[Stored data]
□ □ □ □ □ □ □

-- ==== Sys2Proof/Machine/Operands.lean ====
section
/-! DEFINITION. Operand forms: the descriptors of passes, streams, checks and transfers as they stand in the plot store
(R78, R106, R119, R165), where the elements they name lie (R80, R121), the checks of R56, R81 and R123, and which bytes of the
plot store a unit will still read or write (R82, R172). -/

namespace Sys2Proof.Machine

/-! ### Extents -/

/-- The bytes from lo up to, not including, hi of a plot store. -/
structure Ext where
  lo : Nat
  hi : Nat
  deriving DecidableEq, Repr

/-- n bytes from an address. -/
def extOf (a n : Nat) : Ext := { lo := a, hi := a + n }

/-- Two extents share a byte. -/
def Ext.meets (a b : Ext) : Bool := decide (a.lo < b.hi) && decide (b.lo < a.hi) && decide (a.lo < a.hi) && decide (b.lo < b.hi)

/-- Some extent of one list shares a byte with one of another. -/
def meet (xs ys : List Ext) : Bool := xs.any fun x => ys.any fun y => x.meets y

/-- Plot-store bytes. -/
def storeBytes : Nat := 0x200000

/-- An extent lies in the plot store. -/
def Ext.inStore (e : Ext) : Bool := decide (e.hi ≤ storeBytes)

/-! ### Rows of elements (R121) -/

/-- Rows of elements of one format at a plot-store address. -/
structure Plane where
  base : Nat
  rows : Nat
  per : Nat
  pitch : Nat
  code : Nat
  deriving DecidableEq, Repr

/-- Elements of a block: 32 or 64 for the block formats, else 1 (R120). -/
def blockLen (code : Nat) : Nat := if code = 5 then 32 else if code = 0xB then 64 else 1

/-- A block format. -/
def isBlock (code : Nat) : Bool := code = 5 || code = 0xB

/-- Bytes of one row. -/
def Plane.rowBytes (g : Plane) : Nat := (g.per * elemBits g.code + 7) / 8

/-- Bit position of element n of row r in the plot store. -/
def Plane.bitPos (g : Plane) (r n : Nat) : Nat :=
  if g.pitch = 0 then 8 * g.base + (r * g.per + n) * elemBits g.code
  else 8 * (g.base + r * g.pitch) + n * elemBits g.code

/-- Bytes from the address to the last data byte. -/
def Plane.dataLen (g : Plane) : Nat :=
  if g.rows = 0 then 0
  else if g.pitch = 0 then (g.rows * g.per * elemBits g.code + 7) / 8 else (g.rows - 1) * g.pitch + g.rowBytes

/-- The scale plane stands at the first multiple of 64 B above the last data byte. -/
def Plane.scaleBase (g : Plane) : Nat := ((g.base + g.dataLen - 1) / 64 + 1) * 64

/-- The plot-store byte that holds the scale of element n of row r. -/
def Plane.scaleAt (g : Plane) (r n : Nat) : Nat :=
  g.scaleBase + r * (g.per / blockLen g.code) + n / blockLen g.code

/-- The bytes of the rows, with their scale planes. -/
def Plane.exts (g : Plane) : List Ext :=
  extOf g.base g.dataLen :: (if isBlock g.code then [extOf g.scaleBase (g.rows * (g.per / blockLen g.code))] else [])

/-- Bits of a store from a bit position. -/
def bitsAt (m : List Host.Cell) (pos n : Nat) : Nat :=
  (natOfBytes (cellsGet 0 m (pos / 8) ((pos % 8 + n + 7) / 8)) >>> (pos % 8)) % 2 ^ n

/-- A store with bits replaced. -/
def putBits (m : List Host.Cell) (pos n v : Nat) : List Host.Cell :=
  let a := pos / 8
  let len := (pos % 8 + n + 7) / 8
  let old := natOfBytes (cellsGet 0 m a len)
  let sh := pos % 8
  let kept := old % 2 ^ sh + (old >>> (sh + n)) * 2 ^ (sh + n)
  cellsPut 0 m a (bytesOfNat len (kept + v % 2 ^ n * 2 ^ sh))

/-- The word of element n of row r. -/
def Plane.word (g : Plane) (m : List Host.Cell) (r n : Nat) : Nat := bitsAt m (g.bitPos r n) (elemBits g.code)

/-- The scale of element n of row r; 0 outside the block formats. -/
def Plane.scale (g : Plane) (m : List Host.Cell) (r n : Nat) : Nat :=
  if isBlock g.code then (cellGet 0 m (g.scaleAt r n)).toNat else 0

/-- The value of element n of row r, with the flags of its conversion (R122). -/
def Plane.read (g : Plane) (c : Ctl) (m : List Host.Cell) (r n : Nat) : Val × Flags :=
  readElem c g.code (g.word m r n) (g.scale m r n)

□ □ □ □ □ □ □

WHAT TO DO:
Taking the entries above, restate exactly those lines that fall between the line with "block formats. -/" and the line with "conversion (R122). -/", keeping both of those lines too.

ANSWER SPACE:
/-- The scale of element n of row r; 0 outside the block formats. -/
def Plane.scale (g : Plane) (m : List Host.Cell) (r n : Nat) : Nat :=
  if isBlock g.code then (cellGet 0 m (g.scaleAt r n)).toNat else 0

/-- The value of element n of row r, with the flags of its conversion (R122). -/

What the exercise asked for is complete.